Head injuries in youth sports serious business

Lisa Britton/ For the Baker City Herald Molly McCrary lifts one foot off of the ground as part of an assessment to help health care professionals later determine when she might be suffering from a concussion. Watching her is Kim Zinn.

By Lisa Britton

For the Baker City Herald

Molly McCrary closes her eyes and lifts one foot.

She sways, but keeps her balance, for the full 20 seconds.

Next comes the coordination test, then a memory recall of words she heard several minutes before.


When she’s finished, McCrary runs back to join her soccer teammates as Kim Zinn, a physical therapist and athletic trainer, jots notes.

This exercise is called a SCAT2 — Sport Concussion Assessment Tool 2.

The idea is to establish a baseline in the case of a concussion during the sports season — the numbers gathered here, on the practice field when athletes feel fine, can be measured against tests done if a head injury occurs during a game.

Dr. Melissa Knutson from St. Alphonsus Medical Group-Baker Clinic, along with physician assistants and physical and occupational therapists from St. Alphonsus and Baker Valley Physical Therapy, performed these baseline tests for the Baker High School football and soccer teams during the past two weeks.

What is a concussion?

A concussion is a mild traumatic brain injury resulting from any blow to the head. 

It may or may not cause a loss of consciousness.

Signs and symptoms include:

• headache

• visual problems

• difficulty concentrating and remembering

• sadness

• drowsiness

• nausea

• nervousness

• difficulty falling asleep

• vomiting

• sensitivity to light/noise

• feeling “foggy”

• balance problems

• dizziness

• irritability

• depression

• abnormal sleep patterns

Sports at the highest risk for concussion are football, girl’s soccer, wrestling, boy’s soccer, basketball, softball, baseball and volleyball.

Zinn said medical experts have determined that child and adolescent athletes are more likely to have a delayed onset of symptoms and may take longer to recover from a concussion than adults.

Treatment includes physical and cognitive rest, a gradual exercise program once symptom-free, and medical clearance.

watching for Second-Impact Syndrome

Another aspect of concussions is called Second-Impact Syndrome (SIS). This happens when a person suffers a second concussion before symptoms from the first have cleared, and causes the brain to swell rapidly.

To prevent SIS, which can be deadly, the Youth Concussion Safety Law was passed in 2009. This law has two parts:

• A player must not return to play the same day they suffer a concussion

• The player must be symptom free AND have a medical release stating they can return to playing their sport.

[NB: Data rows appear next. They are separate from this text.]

/-- ETH_FRAME_RECEIVE (R366–R371, R268–R271): a frame, without its FCS, is received on a port. `stamp`: its MAC ingress stamp; `sec`: 0 it came
unprotected, 1 its MACsec checks passed, 2 one failed, or it came unprotected where validation is strict; `full`: too little room in the receive
buffer; `qci`, `dup`: rejected by 802.1Qci, eliminated by 802.1CB; `gen`: the generators of its check values disagree. -/
def execEthFrameReceive (port : Nat) (frame : List Byte) (stamp : Nat) (fcsBad : Bool) (sec : Nat) (full qci dup gen : Bool) (s : State) :
    Host.Outcome State Fault Refusal :=
  if !s.portOn port then .next s
  else
    let f := readFrame port frame
    let s1 := s.count (Reg.ETH_CNT_RX_frames port) 1
    if fcsBad then
      let s2 := s1.count (Reg.ETH_CNT_FCS_count port) 1
      match s2.ethSensor port f with
      | some (n, payload) => .next (s2.brokenPacket n (s.ethStamp stamp) payload)
      | none => .next s2
    else if full && f.typ != 0x88F7 then .next ((s1.count (Reg.ETH_CNT_RX_DROP_count port) 1).fullEvent port)
    else if sec == 2 then .next ((s1.count (Reg.ETH_CNT_MACSEC_count port) 1).macsecEvent port)
    else if !s1.vidOk port f.vlan then .next (s1.count (Reg.ETH_CNT_RX_DROP_count port) 1)
    else if qci then .next (s1.count (Reg.ETH_CNT_QCI_count port) 1)
    else if dup then .next (s1.count (Reg.ETH_CNT_FRER_count port) 1)
    else if f.typ == 0x88F7 then .next s1
    else .next (s1.classify7 port f stamp sec gen)

/-! ### Link state and gates -/

/-- The rate of a port, coded as speed (Table 13.14): fixed, or as auto-negotiation found it. -/
def State.portRate (s : State) (port found : Nat) : Nat :=
  let v := s.fget (Reg.ETH_PORT_CTRL_speed port)
  if port < 2 then (if v ≤ 1 then v else 0) else if v == 3 then found % 3 else if v ≤ 2 then v else 0

/-- ETH_LINK_CHANGE (R386, R387): a port's link comes up, or goes down; the gPTP port without a link is not asCapable (R257). -/
def execEthLinkChange (port : Nat) (up : Bool) (rate : Nat) (s : State) : Host.Outcome State Fault Refusal :=
  if 6 ≤ port || !s.flag (Reg.ETH_PORT_CTRL_en port) || s.flag (Reg.ETH_PORT_STATUS_link_up port) == up then .next s
  else
    let s1 := (s.fset (Reg.ETH_PORT_STATUS_link_up port) (b2n up)).raise 0x0481 oHub 0x14 0
    let s2 := if up then s1.fset (Reg.ETH_PORT_STATUS_rate port) (s1.portRate port rate) else s1
    .next (if !up && port == s2.ptpPort then s2.syncLost else s2)

/-- gPTP time now (R369): Device Time plus ING_DT_OFFSET. -/
def State.gptpNow (s : State) : Int := (s.now : Int) + i64Of (s.rd Reg.ING_DT_OFFSET)

def State.gateAt (s : State) (port : Nat) : GatePort := smGet {} s.eth.gate port
/-- A frame that has waited leaves: it carries the time of its transmission (Table 13.4). -/
def Msg.sentAt (t : Nat) : Msg → Msg
  | .ohp m => .ohp { m with txTime := t }
  | .ohpBad m => .ohpBad { m with txTime := t }
  | m => m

Coaches will have the SCAT2 symptom evaluation form so they can test an athlete immediately in a sideline assessment.

The baseline SCAT2 forms completed this month will be available at Knutson’s office and from Brad Dunten, BHS athletic director. In case of a concussion, an athlete’s primary care physician can request the baseline to evaluate the extent of the injury.

“Local medical professionals look forward to continued collaboration with the athletes, coaches, parents and the new athletic director to help in the treatment of concussions,” Zinn said.